Это звучало очень обнадеживающе. Мы еще не знали, что 9 января неизвестные похитили Кеннета Кларка, активиста международной миссии «Врачи без границ». Во всяком случае, я не знал. А может, и не в Кларке дело. Может, если бы даже с ним было все в порядке, это ничего бы не изменило. Россия перестала не только слушаться Запада, она перестала его даже слушать. Но мы еще надеялись. Мы должны были на что-то надеяться.
– Значит, заграница нам поможет? – бодро спросил я.
– Надо продержаться совсем немного.
– Это хорошо. Потому что много мы не продержимся, Лечи. Голой жопой против танков и самолетов много не навоюешь.
Лечи скривился.
– Кончай, Тамерлан! Будем считать, что политинформация закончена. Я к тебе по делу пришел.
– Это плохо.
– Скоро начинается митинг на центральной площади. Ты должен выделить сотню бойцов для охраны митинга.
– У меня всего 67. Считая себя, хозяйственного начальника штаба и блаженного паренька, который состоит при штабе связным.
– Ты же принял пополнение?
– Вместе с пополнением – 67. Из них человек двадцать пошли по домам.
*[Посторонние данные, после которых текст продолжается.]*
theorem State.sleepLoss_upd (s : State) {W P : Nat} {r_ : State} (hm : (subMask 0x11010000000011 W && subMask 0x80ff8 P) = true) (k_ : Upd W P r_ s) :
    Upd W P r_ (State.sleepLoss s) := by
  refine Upd.via (w := 0x11010000000011) (p := 0x80ff8) ?_ hm k_
  clear hm k_
  unfold State.sleepLoss
  extract_lets s1 x1 x2 x3 x4 x5 s2 s3
  have h1 : Upd 0x11010000000011 0x80ff8 s s1 := by
    apply Upd.foldl (fun t f => ?_) (Upd.refl s)
    split
    · exact State.unbind_upd _ _ _ (by decide) (Upd.refl _)
    · exact Upd.refl _
  have h2 : Upd 0x11010000000011 0x80ff8 s s2 := h1.trans (Upd.partsOf rfl ⟨fun _ => rfl, fun _ => rfl, fun _ => rfl, fun e => absurd e (by decide), fun e => absurd e (by decide), fun e => absurd e (by decide), fun e => absurd e (by decide), fun e => absurd e (by decide), fun e => absurd e (by decide), fun e => absurd e (by decide), fun e => absurd e (by decide), fun e => absurd e (by decide), fun _ => rfl, fun _ => rfl, fun _ => rfl, fun _ => rfl, fun _ => rfl, fun _ => rfl, fun _ => rfl, fun e => absurd e (by decide), fun _ => rfl, fun _ => rfl, fun _ => rfl⟩ rfl
    (fun b => ⟨b.1, Nat.zero_le _, b.3, Nat.zero_le _, b.5⟩) rfl)
  have h3 : Upd 0x11010000000011 0x80ff8 s s3 := Upd.foldl (fun t k => State.cmpSettle_upd _ _ (by decide)
    (State.laySettle_upd _ _ (by decide) (Upd.refl _))) h2
  exact Upd.set (by decide) (Upd.set (by decide) (Upd.set (by decide) h3))

theorem State.sleepNow_upd (s : State) {W P : Nat} {r_ : State} (hm : (subMask 0x1010005 W && subMask 0x100004 P) = true) (k_ : Upd W P r_ s) :
    Upd W P r_ (State.sleepNow s) := by
  refine Upd.via (w := 0x1010005) (p := 0x100004) ?_ hm k_
  clear hm k_
  unfold State.sleepNow
  repeat' first
    | (with_reducible apply Upd.foldl; intro _ _)
    | (with_reducible apply Upd.foldlFst; intro _ _)
    | (with_reducible exact Upd.refl _)
    | with_reducible assumption
    | (extract_lets +onlyGivenNames z; refine Upd.cutU (z := z) ?_ (fun hz => ?_); subst z; rotate_left; clear_value z; all_goals have z := trivial)
    | (extract_lets +onlyGivenNames z; refine Upd.cutU (z := z.1) ?_ (fun hz => ?_); subst z; rotate_left; clear_value z; all_goals have z := trivial)
    | (extract_lets +onlyGivenNames z; clear_value z; have z := trivial)
    | (with_reducible apply Upd.ite)
    | (with_reducible apply State.fcPins_upd; decide)
    | (with_reducible apply Upd.inc; decide)
    | (with_reducible apply State.notify_upd; decide)
    | (with_reducible apply State.pinLow_upd; decide)
    | (with_reducible apply State.pwrState_upd; decide)
    | (with_reducible apply Upd.set; decide)
    | (with_reducible apply State.wakeBegin_upd; decide)
    | (with_reducible apply Upd.fst; assumption)
    | simp (disch := decide) only [Upd.mk1_iff, Upd.lane_iff, Upd.out_iff]
    | split

theorem execSleepEntered_upd (field : TestData) (rolling : TestData) (s : State) {W P : Nat} (hm : (subMask 0xffffffffffffffffffffffffffffffff W && subMask 0x7fffff P) = true) :
    NextUpd W P s (execSleepEntered field rolling s) := by
  refine NextUpd.mono (w := 0xffffffffffffffffffffffffffffffff) (p := 0x7fffff) ?_ hm
  unfold execSleepEntered
  repeat' first
    | (with_reducible exact Upd.refl _)
    | with_reducible assumption
    | (extract_lets +onlyGivenNames z; refine Upd.cutU (z := z) ?_ (fun hz => ?_); subst z; rotate_left; clear_value z; all_goals have z := trivial)
    | (extract_lets +onlyGivenNames z; refine Upd.cutU (z := z.1) ?_ (fun hz => ?_); subst z; rotate_left; clear_value z; all_goals have z := trivial)
    | (extract_lets +onlyGivenNames z; refine NextUpd.cutU (z := z) ?_ (fun hz => ?_); subst z; rotate_left; clear_value z; all_goals have z := trivial)
    | (extract_lets +onlyGivenNames z; refine NextUpd.cutU (z := z.1) ?_ (fun hz => ?_); subst z; rotate_left; clear_value z; all_goals have z := trivial)
    | (extract_lets +onlyGivenNames z; clear_value z; have z := trivial)
    | (with_reducible apply NextUpd.next)
    | (with_reducible apply NextUpd.ite)
    | (with_reducible apply Upd.ite)
    | (with_reducible apply State.dropCommands_upd; decide)
    | (with_reducible apply State.resetQps_upd; decide)
    | (with_reducible apply State.sleepLinks_upd; decide)
    | (with_reducible apply State.sleepLoss_upd; decide)
    | (with_reducible apply State.sleepMemory_upd; decide)
    | (with_reducible apply State.sleepNow_upd; decide)
    | (with_reducible apply State.sleepStore_upd; decide)
    | (with_reducible apply Upd.fst; assumption)
    | simp (disch := first | decide | rfl | (apply And.intro <;> first | decide | rfl | (apply And.intro <;> rfl))) only [Upd.mk1_iff, Upd.lane_iff, Upd.frames_iff, Upd.ing_iff, Upd.syn_iff, Upd.pipe_iff, Upd.blankets_iff, Upd.ref_iff, Upd.products_iff, Upd.egr_iff, Upd.brg_iff, Upd.memq_iff, Upd.sto_iff, Upd.job_iff, Upd.fab_iff, Upd.boot_iff, Upd.bist_iff, Upd.mgt_iff, Upd.sec_iff, Upd.out_iff, Upd.fresh_iff, Upd.bad_iff]
    | split

end Sys2Proof.Machine
end

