theorem witness_CodecCommandsComplete_done :
    let q : Product := aProduct
    let s : State := { live with products := [q, { q with bypass := true, stream := 2 }] }
    s.products[0]? = some q ∧ q.whole = true ∧ q.bypass = false ∧ ∃ r, s.products[1]? = some r ∧ r.bypass = true := by decide +kernel

theorem witness_CodecCommandsComplete_notDone :
    let s : State := { live with products := [aProduct, aProduct] }
    (s.products.take 1).any (fun e => e.whole && e.stream == aProduct.stream && e.copy == aProduct.copy) = true ∧ s.products[1]? = some aProduct := by decide +kernel

theorem witness_CodecCommandsComplete_fence :
    (∀ src ∈ [dev, ses], live.gate src .installer 12 = .ok) ∧ (live.set .TSL_CTRL_FENCE 0 1).on .TSL_CTRL_FENCE = true ∧ live.products = [] ∧ live.on .TSL_CTRL_FENCE = false := by decide +kernel

theorem witness_CodecCommandsComplete_reset :
    (∀ src ∈ [dev, ses], live.gate src .installer 12 = .ok ∧ live.gate src .operator 12 = .ok) := by decide +kernel

theorem witness_BootAndUpdateCommandsComplete_read :
    let s := State.reset
    s.get .BOOT_STATUS_STATE = 0 ∧ s.get .BOOT_H_PASSED = 0 ∧ s.get .PWR_H_HELD = 0 := by decide +kernel

theorem witness_BootAndUpdateCommandsComplete_noNor :
    let s := State.reset
    s.get .BOOT_STATUS_STATE = 0 ∧ s.get .BOOT_H_PASSED = 0 ∧ s.get .PWR_H_HELD = 0 ∧ live.get .BOOT_STATUS_STATE ≠ 0 := by decide +kernel

theorem witness_BootAndUpdateCommandsComplete_start :
    let s := State.reset.set .BOOT_H_PASSED 0 1
    s.get .BOOT_STATUS_STATE = 0 ∧ s.on .BOOT_H_PASSED = true ∧ s.on .SEC_STATUS_WIPE_PENDING = false := by decide +kernel

theorem witness_BootAndUpdateCommandsComplete_resume :
    let s := (State.reset.set .BOOT_H_PASSED 0 1).set .SEC_STATUS_WIPE_PENDING 0 1
    s.get .BOOT_STATUS_STATE = 0 ∧ s.on .BOOT_H_PASSED = true ∧ s.on .SEC_STATUS_WIPE_PENDING = true ∧ live.get .BOOT_STATUS_STATE ≠ 0 := by decide +kernel

theorem witness_BootAndUpdateCommandsComplete_update :
    let s := live.set .MEM_STAGE_SIZE_SIZE_MIB 0 64
    (∀ src ∈ [dev, ses], s.fwGate src .maker 18 = .ok) ∧ s.inStaging (s.get .MEM_STAGE_BASE) 65536 = true ∧ s.updateOk = true := by decide +kernel

theorem witness_BootAndUpdateCommandsComplete_verified :
    (live.set .BOOT_UPD_STATUS_UPD_STATE 0 1).updState = 1 := by decide +kernel

theorem witness_BootAndUpdateCommandsComplete_programmed :
    (live.set .BOOT_UPD_STATUS_UPD_STATE 0 2).updState = 2 := by decide +kernel

theorem witness_BootAndUpdateCommandsComplete_readback :
    (live.set .BOOT_UPD_STATUS_UPD_STATE 0 3).updState = 3 := by decide +kernel

theorem witness_BootAndUpdateCommandsComplete_idle :
    live.updState = 0 := by decide +kernel

theorem witness_BootAndUpdateCommandsComplete_activate :
    let s := live.set .BOOT_UPD_STATUS_UPD_STATE 0 4
    (∀ src ∈ [dev, ses], s.fwGate src .maker 18 = .ok) ∧ s.updState = 4 := by decide +kernel

theorem witness_TrialAndManagementRestartComplete_confirm :
    let s := live.set .BOOT_STATUS_TRIAL 0 1
    s.fwGate dev .device 18 = .ok ∧ s.confirmOk = true := by decide +kernel

theorem witness_TrialAndManagementRestartComplete_timeout :
    let s := ((live.set .BOOT_UPD_STATUS_UPD_STATE 0 5).set .BOOT_CTRL_CONFIRM_S 0 1).set .SYN_H_CLK 0 2000000000
    s.updState = 5 ∧ s.on .BOOT_H_AWAY = false ∧ s.get .BOOT_H_STARTED + s.get .BOOT_CTRL_CONFIRM_S * 1000000000 ≤ s.elapsed := by decide +kernel

theorem witness_TrialAndManagementRestartComplete_back :
    let s := (live.set .BOOT_H_AWAY 0 1).set .BOOT_H_RESTARTING 0 1
    s.on .BOOT_H_RESTARTING = true ∧ s.inTest 18 = false ∧ s.get .PWR_H_STATE = 0 ∧ s.on .BOOT_H_FROMNOR = false := by decide +kernel

theorem witness_TrialAndManagementRestartComplete_backNor :
    let s := ((live.set .BOOT_H_AWAY 0 1).set .BOOT_H_RESTARTING 0 1).set .BOOT_H_FROMNOR 0 1
    s.on .BOOT_H_RESTARTING = true ∧ s.inTest 18 = false ∧ s.get .PWR_H_STATE = 0 ∧ s.on .BOOT_H_FROMNOR = true := by decide +kernel

theorem witness_TrialAndManagementRestartComplete_notBack :
    live.on .BOOT_H_RESTARTING = false := by decide +kernel

theorem witness_JobSelectionCommandsComplete_strobe :
    let s := withHamper
    s.get .PWR_H_STATE = 0 ∧ s.get .BOOT_STATUS_STATE ≠ 2 ∧ s.isFollower = false ∧ s.mgtAbsent = false ∧ s.selHeld = false ∧ s.hamper? (s.jobEntry 3).hamper = some jobHamper ∧ s.nextState = 0 ∧ s.jobRuns = false ∧ s.on .JOB_STATUS_DRAINING = false ∧ hamperJob jobHamper.image ≠ 0 := by decide +kernel

theorem witness_JobSelectionCommandsComplete_outcomes :
    let s := withHamper
    let t := (s.set .JOB_STATUS_CUR_STATE 0 1).set .JOB_IDS_CUR_ID 0 (hamperJob jobHamper.image)
    s.hamper? (s.jobEntry 3).hamper = some jobHamper ∧ s.hamper? (s.jobEntry 5).hamper = none ∧ t.jobRuns = true ∧ hamperJob jobHamper.image = t.get .JOB_IDS_CUR_ID := by decide +kernel

theorem witness_JobSelectionCommandsComplete_unserved :
    let s := withHamper.set .JOB_STATUS_ROLE 0 2
    s.isFollower = true ∧ (live.set .PWR_H_STATE 0 1).get .PWR_H_STATE = 1 ∧ live.isFollower = false ∧ (live.set .BOOT_H_AWAY 0 1).mgtAbsent = true := by decide +kernel

theorem witness_JobSelectionCommandsComplete_drain :
    let s := live.set .JOB_STATUS_DRAINING 0 1
    s.on .JOB_STATUS_DRAINING = true ∧ s.draining = false ∧ s.on .JOB_SEL_LATCH_VALID = false ∧ live.on .JOB_STATUS_DRAINING = false := by decide +kernel

theorem witness_JobSelectionCommandsComplete_start :
    let s := withHamper
    s.isFollower = false ∧ s.mgtAbsent = false ∧ ((List.range 256).find? fun j => (s.jobEntry j).start) = some 3 ∧ ((List.range 256).find? fun j => (live.jobEntry j).start) = none := by decide +kernel

theorem witness_JobSelectionCommandsComplete_select :
    let s := withHamper
    (∀ src ∈ [dev, ses], s.jobGate src true = .ok) ∧ s.hamper? (s.jobEntry 3).hamper = some jobHamper ∧ hamperJob jobHamper.image ≠ 0 := by decide +kernel

theorem witness_JobSelectionCommandsComplete_load :
    let s := withHamper
    (∀ src ∈ [dev, ses], s.jobGate src true = .ok) ∧ s.loadCheck 7 = .ok ∧ s.hamper? 7 = some jobHamper := by decide +kernel

theorem witness_JobSelectionCommandsComplete_loaded :
    let s := (withHamper.set .JOB_STATUS_NEXT_STATE 0 1).set .JOB_HAMPERS_NEXT_HAMPER 0 7
    s.nextState = 1 ∧ s.hamper? (s.get .JOB_HAMPERS_NEXT_HAMPER) = some jobHamper ∧ jobHamper.damaged = false := by decide +kernel

theorem witness_JobSelectionCommandsComplete_unreadable :
    let s := (withHamper.set .JOB_STATUS_NEXT_STATE 0 1).set .JOB_HAMPERS_NEXT_HAMPER 0 7
    s.nextState = 1 ∧ s.hamper? (s.get .JOB_HAMPERS_NEXT_HAMPER) = some jobHamper ∧ live.nextState ≠ 1 := by decide +kernel

theorem witness_JobArmingCommandsComplete_arm :
    let s := loadedStop
    (∀ src ∈ [dev, ses], s.jobGate src false = .ok) ∧ s.isFollower = false ∧ s.isLeader = false ∧ (s.armNext 1 false s.now).2 = .ok := by decide +kernel

theorem witness_JobArmingCommandsComplete_forms :
    let s := loadedStop.set .SYN_MARK_CFG_EN 1 1
    let r := live.set .JOB_STATUS_CUR_STATE 0 1
    (∀ src ∈ [dev, ses], s.jobGate src false = .ok) ∧ s.isFollower = false ∧ (s.armNext 1 false s.now).2 = .ok ∧ (s.armCommand 1 false).2 = .ok ∧ (s.armNext 0 true s.now).2 = .ok ∧ ((r.set .SYN_MARK_CFG_EN 1 1).stopArm 1 false).2 = .ok := by decide +kernel

theorem witness_JobArmingCommandsComplete_cancel :
    let s := loadedStop
    (∀ src ∈ [dev, ses], s.jobGate src false = .ok) ∧ s.isFollower = false ∧ s.isLeader = false ∧ s.nextState ≠ 0 ∧ s.roleOf dev = .device := by decide +kernel

theorem witness_JobArmingCommandsComplete_stop :
    let s := (live.set .JOB_STATUS_CUR_STATE 0 1).set .SYN_MARK_CFG_EN 1 1
    (∀ src ∈ [dev, ses], s.jobGate src false = .ok) ∧ s.isFollower = false ∧ s.isLeader = false ∧ s.jobRuns = true ∧ s.nextState = 0 ∧ (s.loadStop.armNext 1 false s.now).2 = .ok := by decide +kernel

theorem witness_JobArmingCommandsComplete_query :
    live.jobGate ses false = .ok := by decide +kernel

theorem witness_JobArmingCommandsComplete_ctrl :
    let s := loadedStop
    s.roleOf dev = .device ∧ s.nextState = 2 ∧ (s.armNext 1 false (s.get .JOB_ARM_TIME)).2 = .ok ∧ s.nextState ≠ 3 := by decide +kernel

theorem witness_JobArmingCommandsComplete_roll :
    live.mayAs ses .operator = true ∧ live.rollPipe = none ∧ live.rollable 2 = true ∧ live.inTest 2 = false ∧ live.rollAdmit 2 = none := by decide +kernel

theorem witness_JobArmingCommandsComplete_rollNot :
    live.mayAs ⟨.i3c, 9⟩ .operator = false ∧ live.mayAs ses .operator = true ∧ (live.set .PIPE_ROLL_STATUS_STATE 0 1).rollPipe.isSome = true ∧ live.rollPipe = none := by decide +kernel

theorem witness_JobMessagesComplete_messages :
    let s := withHamper.set .JOB_STATUS_ROLE 0 2
    let l := loadedStop.set .JOB_STATUS_ROLE 0 2
    s.msgGate 5 = .ok ∧ s.selHeld = false ∧ (s.prepareJob 1 9 7).2 = .ok ∧ l.msgGate 5 = .ok ∧ l.nextState ≠ 0 ∧ (l.armNext 1 false 100000).2 = .ok := by decide +kernel

theorem witness_JobMessagesComplete_unable :
    let s := withHamper.set .JOB_STATUS_ROLE 0 2
    s.msgGate 5 = .ok ∧ s.selHeld = false ∧ (s.prepareJob 1 9 8).2 = .range ∧ s.now = 0 ∧ s.get .JOB_IDS_NEXT_ID ≠ 3 ∧ s.jobRuns = false ∧ s.nextState = 0 := by decide +kernel

theorem witness_JobMessagesComplete_held :
    let s := (withHamper.set .JOB_STATUS_ROLE 0 2).set .BOOT_H_AWAY 0 1
    s.msgGate 5 = .busy ∧ s.msgLatches 5 = true ∧ live.msgGate 5 = .rights ∧ live.msgLatches 5 = false := by decide +kernel

theorem witness_JobMessagesComplete_leader :
    let s := { live.set .JOB_STATUS_ROLE 0 1 with job := { live.job with peers := [⟨5, 1, 0, 0, true, none⟩, ⟨6, 2, 0, 0, true, none⟩] } }
    let t := s.set .JOB_STATUS_NEXT_STATE 0 3
    s.isLeader = true ∧ s.nextState ≠ 3 ∧ (s.job.peers.any fun p => p.op == 1 && p.answer != some .ok) = true ∧ t.nextState = 3 ∧ t.get .JOB_ARM_TIME < t.now + 1000000 ∧ (t.job.peers.any fun p => p.op == 2 && p.answer != some .ok) = true := by decide +kernel

theorem witness_JobMessagesComplete_quiet :
    live.isLeader = false ∧ live.nextState ≠ 3 := by decide +kernel

theorem witness_ResetAndPowerCommandsComplete_on :
    live.get .PWR_H_TRIP = 0 ∧ live.get .PWR_H_OFF = 0 := by decide +kernel

theorem witness_ResetAndPowerCommandsComplete_tripped :
    let s := live.set .PWR_H_TRIP 0 1
    let f := s.set .PWR_THERM_STATUS_MAX 0 100
    s.on .PWR_H_TRIP = true ∧ 95 < toSigned 8 (100 % 2 ^ Fld.PWR_THERM_STATUS_MAX.width) ∧ ¬ 95 < toSigned 8 (60 % 2 ^ Fld.PWR_THERM_STATUS_MAX.width) ∧ s.on .PWR_H_OFF = false ∧ ¬ 95 < s.maxTemp ∧ 95 < f.maxTemp := by decide +kernel

theorem witness_ResetAndPowerCommandsComplete_loss :
    Fld.PWR_ALARM ∈ thermosFields := by decide +kernel

theorem witness_ResetAndPowerCommandsComplete_restart :
    live.mgtRuns = true ∧ (∀ src ∈ [dev, ses], live.gate src .maker noUnit = .ok) := by decide +kernel

theorem witness_ResetAndPowerCommandsComplete_still :
    State.reset.mgtRuns = false ∧ live.tripDue = false := by decide +kernel

theorem witness_ResetAndPowerCommandsComplete_commands :
    live.get .SEC_FUSE_UID = 0 ∧ ∀ src ∈ [dev, ses], live.fwGate src .operator noUnit = .ok ∧ live.fwGate src .installer noUnit = .ok ∧ live.fwGate src .maker noUnit = .ok ∧ live.gate src .operator noUnit = .ok := by decide +kernel

theorem witness_ResetAndPowerCommandsComplete_temperature :
    let s := live.set .PWR_THERM_STATUS_MAX 0 115
    s.get .PWR_H_HELD = 0 ∧ s.get .PWR_H_OFF = 0 ∧ s.tripDue = true := by decide +kernel

theorem witness_SleepAndWakeCommandsComplete_sleep :
    live.sleepBarred = false ∧ live.fwGate ses .installer noUnit = .ok ∧ live.gate dev .device noUnit = .ok := by decide +kernel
– По домам?! У тебя в батальоне вообще есть дисциплина? Тебя не слушаются? Я оставлю тебе своих парней, чтобы они навели порядок.
– Не надо мне твоих башибузуков, Лечи! Я сам ребятам разрешил сходить на часок до дома, чего им всем сидеть в школе?
– Собирай всех и никаких больше хождений! Пятьдесят бойцов – на охрану митинга!
– Тридцать.
– Тамерлан, ты и так не участвуешь в блокировании комендатуры! Имей совесть!
– Тридцать пять. Оставь мне хоть что-то из батальона здесь, под рукой. На случай прорыва федералов. Не мешай всех моих бойцов с гражданскими на митинге, потом мне никого вообще не собрать будет.
– Хорошо, будь по-твоему. Через двадцать минут пусть выходят на площадь и группируются с западной стороны.
Лечи ушел из школы, забрав трех из своих сопровождающих. Оставил одного. Для связи. И, наверное, чтобы присматривал за мной и моим батальоном. Я снова созвал совещание в штабе.
– Все увольнительные отменяются. 17 человек из роты Юнуса и 18 человек из роты Мовлади – на западную сторону площади, охранять митинг. Старший – Юнус. Остальные здесь, в школе, со мной.
– Можно я тоже пойду на митинг?
Это сказал Арчи.
– Дениев, ты же прячешься от родственников?
– Меня не узнают.
Арчи достал из кармана черную вязаную шапку с прорезями для глаз и натянул на голову. Командиры покатились от хохота. Арчи стал похож на героя какойто голливудской комедии про неудачливых грабителей банков.